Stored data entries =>

________________________

/-- The period that begins at boundary b lies in channel c's retry window: 50 ms from the boundary at which it started (R181, R184). -/
def State.inWindow (s : State) (c : Fin 24) (b : Nat) : Bool :=
  let x := s.pwmCh c
  s.flag (R.PWM_CH_STAT.retry c.val) && !x.winWait && Nat.ble x.winBnd b && Nat.blt b (x.winBnd + s.pers 50)

/-- The decisions of a latch-off (R180, R181): its reaction falls due at the next boundary; inside a retry window, or after a
successful retry, it is a failed retry. -/
def latchDecide (s : State) (c : Fin 24) : State :=
  let x := s.pwmCh c
  let failed := s.flag (R.PWM_CH_STAT.retry c.val) || x.won
  let s := s.setPwm c { x with latchWait := false, protDue := true, won := false, winWait := false, window := [] }
  let s := s.unmark (R.PWM_CH_STAT.retry c.val)
  if failed then retryFail s c else s

/-- The latch-off of R180. In twin mode its decisions wait for the union of both twins' records (R185). -/
def latchOff (s : State) (c : Fin 24) : State :=
  if s.twinMode then latchGates s c else latchDecide (latchGates s c) c

/-- Eight trips within 384 consecutive carrier cycles: times newest first. -/
def tripLimit (l : List Nat) : Bool :=
  match l[0]?, l[7]? with
  | some a, some b => Nat.blt (a - b) 384
  | _, _ => false

/-- The cycles elapsed at the first cycle of period m. -/
def PwmCh.firstOf (x : PwmCh) (m : Nat) : Nat := (assocGet m x.firsts).getD x.elapsed

/-- In twin mode the trip of the cycle under way waits for its agreement, and is mirrored (R185, R291). -/
def tripRecord (s : State) (c : Fin 24) : State :=
  if !s.twinMode then s
  else
    let x := s.pwmCh c
    let i := x.elapsed - x.firstOf x.per
    let s := s.setPwm c { x with union := x.union ++ [(x.per, i)] }
    let first := s.carFirst c.val ((x.per * s.perVco + 4) / 5)
    let next := s.carFirst c.val (((x.per + 1) * s.perVco + 4) / 5)
    mirrorTrip s c.val x.per (next - first) i

/-- The carrier cycle under way is a trip (R179), once in a cycle. -/
def trip (s : State) (c : Fin 24) : State :=
  let x := s.pwmCh c
  if x.tripped || !s.switching c.val then s
  else
    let s := s.setPwm c { x with tripped := true, trips := (x.elapsed :: x.trips).take 8 }
    let s := ((s.mark (R.PWM_CH_STAT.trip_evt c.val)).bump (R.PWM_CH_STAT.trips c.val)).count 0xC3 1
    let s := tripRecord s c
    if s.inWindow c s.sys.bnd || tripLimit (s.pwmCh c).trips then latchOff s c else s

/-- An agreed trip, in the cycle of index i of period m: the window counts cycles as they elapse (R185, R466). -/
def tripAgreed (s : State) (c : Fin 24) (m i : Nat) : State :=
  let x := s.pwmCh c
  let w := ((x.firstOf m + i) :: x.window).take 8
  let s := s.setPwm c { x with window := w }
  if s.inWindow c (s.sys.bnd - (s.pn - m)) || tripLimit w then
    latchDecide (if Nat.ble 6 (s.pwmState c.val) then s else latchGates s c) c
  else s

/-- Twin mode: the trips of both twins up to period k are agreed, cycle by cycle, and the channel's latch-off is decided on them
(R185, R292). -/
def tripUnion1 (s : State) (c : Fin 24) (k : Nat) : State :=
  let x := s.pwmCh c
  let now := (x.union.filter (fun t => Nat.ble t.1 k)).eraseDups.mergeSort (fun a b => Nat.blt a.1 b.1 || (a.1 == b.1 && Nat.ble a.2 b.2))
  if now.isEmpty then s
  else now.foldl (fun s t => tripAgreed s c t.1 t.2) (s.setPwm c { x with union := x.union.filter (fun t => Nat.blt k t.1) })

/-- Every channel. -/
def tripUnion (s : State) (k : Nat) : State := (List.finRange 24).foldl (fun s c => tripUnion1 s c k) s

/-- OCFLT_ASSERT (R179): ocf shows it; a switching channel's high sides turn off and the bridge stays in freewheel-low until
the carrier cycle ends. -/
def execOcfltAssert (c : Fin 24) (s : State) : Host.Outcome State Fault Refusal :=
  Cmd.run (fun s =>
    if !s.pwmOk c.val then s
    else
      let s := s.mark (R.PWM_CH_STAT.ocf c.val)
      if !s.switching c.val then s
      else trip (s.setPwm c ((s.pwmCh c).turn .cut s.sys.up)) c) s

/-- OCFLT_DEASSERT (R179). -/
def execOcfltDeassert (c : Fin 24) (s : State) : Host.Outcome State Fault Refusal :=
  Cmd.run (fun s => s.unmark (R.PWM_CH_STAT.ocf c.val)) s

/-- The carrier cycle j starts at its instant on the grid, the time since power-on being up. -/
def cycleStart (s : State) (c : Fin 24) (j : Nat) : State :=
  let x := s.pwmCh c
  let e := x.elapsed + 1
  let l := match x.firsts with
    | (m, _) :: _ => if m = s.pn then x.firsts else ((s.pn, e) :: x.firsts).take 40
    | [] => [(s.pn, e)]
  s.setPwm c { x with j := some j, elapsed := e, per := s.pn, firsts := l, tripped := false }

/-- CARRIER_CYCLE (R170 to R173): the cycle before ends; a switching channel on a low rail goes to hold (R175), another computes its
demand and drives its legs; a channel that OCFLT_N still holds trips (R179). -/
def execCarrierCycle (c : Fin 24) (s : State) : Host.Outcome State Fault Refusal :=
  Cmd.run (fun s =>
    if !s.pwmOk c.val then s
    else
      let j := s.carNext c.val (s.pwmCh c).j
      let s := cycleStart s c j
      let s := if s.switching c.val && s.railLow c.val then pwmTo s c 5 else pwmCond s c
      if !s.switching c.val then s
      else
        let s := cycleDrive s c j (s.carLen j)
        let s := s.setPwm c { s.pwmCh c with cycUp := s.sys.up + 5 * s.carStart c.val j - s.sys.et, k := (s.pwmCh c).k + 1 }
        if s.flag (R.PWM_CH_STAT.ocf c.val) then trip s c else s) s

/-! ## Rails (R174 to R176) -/

/-- exp(−x) in fixed point, for x below 1: the terms of its series. -/
def fxExpNeg : Nat → Nat → Int → Nat → Int
  | 0, _, _, _ => 0
  | n + 1, x, t, k => t + fxExpNeg n x (-(t * x / (fxOne : Int) / k)) (k + 1)

/-- The coefficient of R176 for a time constant of tau / 10,000 s at 96,000 Hz, Q0.24. -/
def limCoef (tau : Nat) : Int := fxRound ((fxOne : Int) - fxExpNeg 40 (fxOne * 10 / (tau * 96)) fxOne 1) 24

/-- The limiter's update of channel c on rail r (R176). -/
def limUpdate (s : State) (r : Nat) (c : Fin 24) : State :=
  let x := s.pwmCh c
  if !s.pwmOk c.val then s
  else if offState (s.pwmState c.val) then s.setPwm c { x with pk := 0 }
  else
    let a := s.get (R.PWM_RAIL_LIM.lim_head r) * (1024 - 2 * s.minPulse c.val) * 2 ^ 31 / (256 * 1024)
    let dem := x.pk * s.railScale r / 65536
    let nom := s.get (R.PWM_RAIL_CFG.rail_nom r)
    let gt : Int :=
      if nom ≠ 0 ∧ s.get (R.PWM_RAIL_STAT.v r) < s.get (R.PWM_RAIL_CFG.sag_thr r) ∧ a < dem then (a * 65536 / dem : Nat) else 0x10000
    let lg : Int := s.get (R.PWM_CH_GAIN.lim_gain c.val)
    let ka := limCoef (max 1 (min 100 (s.get (R.PWM_RAIL_LIM.attack r))))
    let kr := limCoef (100 * max 1 (min 200 (s.get (R.PWM_RAIL_LIM.release r))))
    let lg := if gt < lg then lg - rshift ((lg - gt) * ka) 24 else lg + rshift ((gt - lg) * kr) 24
    (s.setPwm c { x with pk := 0 }).put (R.PWM_CH_GAIN.lim_gain c.val) lg.toNat

/-- low of a rail (R175). -/
def railCheck (s : State) (r : Nat) : State :=
  let v := s.get (R.PWM_RAIL_STAT.v r)
  let nom := s.get (R.PWM_RAIL_CFG.rail_nom r)
  let mn := s.get (R.PWM_RAIL_MIN.rail_min r)
  if nom = 0 then s.unmark (R.PWM_RAIL_STAT.low r)
  else if s.flag (R.PWM_RAIL_STAT.low r) then
    if mn + nom / 32 ≤ v then s.unmark (R.PWM_RAIL_STAT.low r) else s
  else if v < mn then ((s.mark (R.PWM_RAIL_STAT.low r)).mark (R.PWM_RAIL_STAT.low_evt r)).raise 1 8 1 r
  else s

/-- The channels of rail r. -/
def railChans (r : Nat) : List (Fin 24) := (List.finRange 24).filter (fun c => c.val / 3 == r)

/-- On a low rail, a retry window that is open waits for the next entry into run (R184). -/
def railWindow (s : State) (c : Fin 24) : State :=
  if s.railLow c.val && s.flag (R.PWM_CH_STAT.retry c.val) then s.setPwm c { s.pwmCh c with winWait := true } else s

/-- RAIL_CONVERSION (R174 to R176): the code, the sag and low flags, each channel's limiter; channels that the rail lets go
on start again (R177). -/
def execRailConversion (r : Fin 8) (code : BitVec 12) (s : State) : Host.Outcome State Fault Refusal :=
  Cmd.run (fun s =>
    if !s.pwmOk (3 * r.val) then s
    else
      let s := s.put (R.PWM_RAIL_STAT.v r.val) code.toNat
      let s := s.put (R.PWM_RAIL_STAT.sag r.val) (bit (Nat.blt code.toNat (s.get (R.PWM_RAIL_CFG.sag_thr r.val))))
      let s := railCheck s r.val
      let s := (railChans r.val).foldl (fun s c => railWindow (limUpdate s r.val c) c) s
      (railChans r.val).foldl pwmCond s) s

/-! ## Completions (R177, R178) -/

/-- BOOT_COMPLETE (R177): boot goes to settle once the boot count has reached boot_time. -/
def execBootComplete (c : Fin 24) (s : State) : Host.Outcome State Fault Refusal :=
  Cmd.run (fun s =>
    if s.pwmState c.val = 1 ∧ (s.pwmCh c).bootUp + 196608 * max 1 (s.get R.PWM_CFG.boot_time) ≤ s.sys.up then pwmTo s c 2 else s) s

/-- SETTLE_COMPLETE (R177): settle goes to run after 64 carrier cycles; the start ramp begins. -/
def execSettleComplete (c : Fin 24) (s : State) : Host.Outcome State Fault Refusal :=
  Cmd.run (fun s => if s.pwmState c.val = 2 ∧ 64 ≤ (s.pwmCh c).k then pwmTo s c 3 else s) s

/-- The carrier cycles of stop: the ramp from the start gain at its entry, then 64 at q = 0 (R178). -/
def stopCycles (s : State) (c : Fin 24) : Nat := ((s.pwmCh c).sg0 * (384 * max 1 (s.get R.PWM_CFG.ramp_ms)) + 65535) / 65536 + 64

/-- STOP_COMPLETE (R178): stop goes to hold, and on as the run conditions say. -/
def execStopComplete (c : Fin 24) (s : State) : Host.Outcome State Fault Refusal :=
  Cmd.run (fun s => if s.pwmState c.val = 4 ∧ stopCycles s c ≤ (s.pwmCh c).k then pwmCond (pwmTo s c 5) c else s) s

/-! ## Retries (R181 to R184) -/

/-- A retry starts at this boundary: boot; the protection factor ramps to −20 dB over the destination's ramp_time with its
law, as R181 says beside the linear ramps of R75 (DEDUCED, log entry 98); the window opens. -/
def retryGo (s : State) (c : Fin 24) : State :=
  if !s.runCond c.val then s.setPwm c { s.pwmCh c with retryDue := true }
  else
    let s := s.setPwm c { s.pwmCh c with retryDue := false, winBnd := s.sys.bnd, winWait := false, won := false }
    let s := (pwmTo s c 1).mark (R.PWM_CH_STAT.retry c.val)
    let d := 0x1C00 + c.val
    let x := s.dstW d
    let r := (x.react .prot).getD (Ramp.const 0)
    s.setDstW (x.setReact .prot (some (r.toward 0x1999A (s.get (R.MASH_DST_CTL.ramp_time d)) (s.flag (R.MASH_DST_GAIN.law d)) s.mash.base)))

/-- A channel is latched or given up by a decision that stands: not by its own trips alone while their agreement is awaited (R185). -/
def State.latchStands (s : State) (c : Fin 24) : Bool := Nat.ble 6 (s.pwmState c.val) && !(s.pwmCh c).latchWait

/-- RETRY_START (R181): a latched channel's retry falls due, PWM_HICCUP after the boundary of its latch-off reaction. -/
def execRetryStart (c : Fin 24) (s : State) : Host.Outcome State Fault Refusal :=
  Cmd.run (fun s =>
    let x := s.pwmCh c
    if s.pwmState c.val = 6 ∧ s.latchStands c ∧ !x.protDue ∧ x.latchBnd + s.pers (max 10 (s.get R.PWM_HICCUP.hiccup)) ≤ s.sys.bnd then retryGo s c
    else s) s

/-- RETRY_WINDOW_END (R181): a window that ends without a trip is a success: the protection factor is released. A window
that waits for run goes on (R184); in twin mode the trips of its last period are agreed first (R185). -/
def execRetryWindowEnd (c : Fin 24) (s : State) : Host.Outcome State Fault Refusal :=
  Cmd.run (fun s =>
    let x := s.pwmCh c
    if s.flag (R.PWM_CH_STAT.retry c.val) ∧ !x.winWait ∧ s.pwmState c.val < 6
        ∧ x.winBnd + s.pers 50 + (if s.twinMode then s.dIn else 0) ≤ s.sys.bnd then
      reactRelease ((s.unmark (R.PWM_CH_STAT.retry c.val)).setPwm c { x with won := true, runP := 0 }) .prot (0x1C00 + c.val)
    else s) s

/-- RETRY_COUNT_RESET (R181): after 10 s of run since the last successful retry. -/
def execRetryCountReset (c : Fin 24) (s : State) : Host.Outcome State Fault Refusal :=
  Cmd.run (fun s =>
    if (s.pwmCh c).won ∧ s.pers 10000 ≤ (s.pwmCh c).runP then
      (s.put (R.PWM_CH_STAT.retries c.val) 0).setPwm c { s.pwmCh c with won := false, runP := 0 }
    else s) s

________________________

Task item =>
Given the records above, restate word for word only the lines starting at the one with "x with latchWait" and ending at the one with "if s.twinMode then latchGates".

Response below =>
  let s := s.setPwm c { x with latchWait := false, protDue := true, won := false, winWait := false, window := [] }
  let s := s.unmark (R.PWM_CH_STAT.retry c.val)
  if failed then retryFail s c else s

/-- The latch-off of R180. In twin mode its decisions wait for the union of both twins' records (R185). -/
def latchOff (s : State) (c : Fin 24) : State :=
  if s.twinMode then latchGates s c else latchDecide (latchGates s c) c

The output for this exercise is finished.